#### Task prompt:
Would you print the entire listing exactly, leaving nothing out?

#### Data block:
--*--

-- ==== Sys2Proof/Machine/Dispatch.lean ====
section
/-! DEFINITION. The dispatch: one arm per command, each one direct call of its meaning. -/

namespace Sys2Proof.Machine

--*--

#### Result below:
-- ==== Sys2Proof/Machine/Dispatch.lean ====
section
/-! DEFINITION. The dispatch: one arm per command, each one direct call of its meaning. -/

namespace Sys2Proof.Machine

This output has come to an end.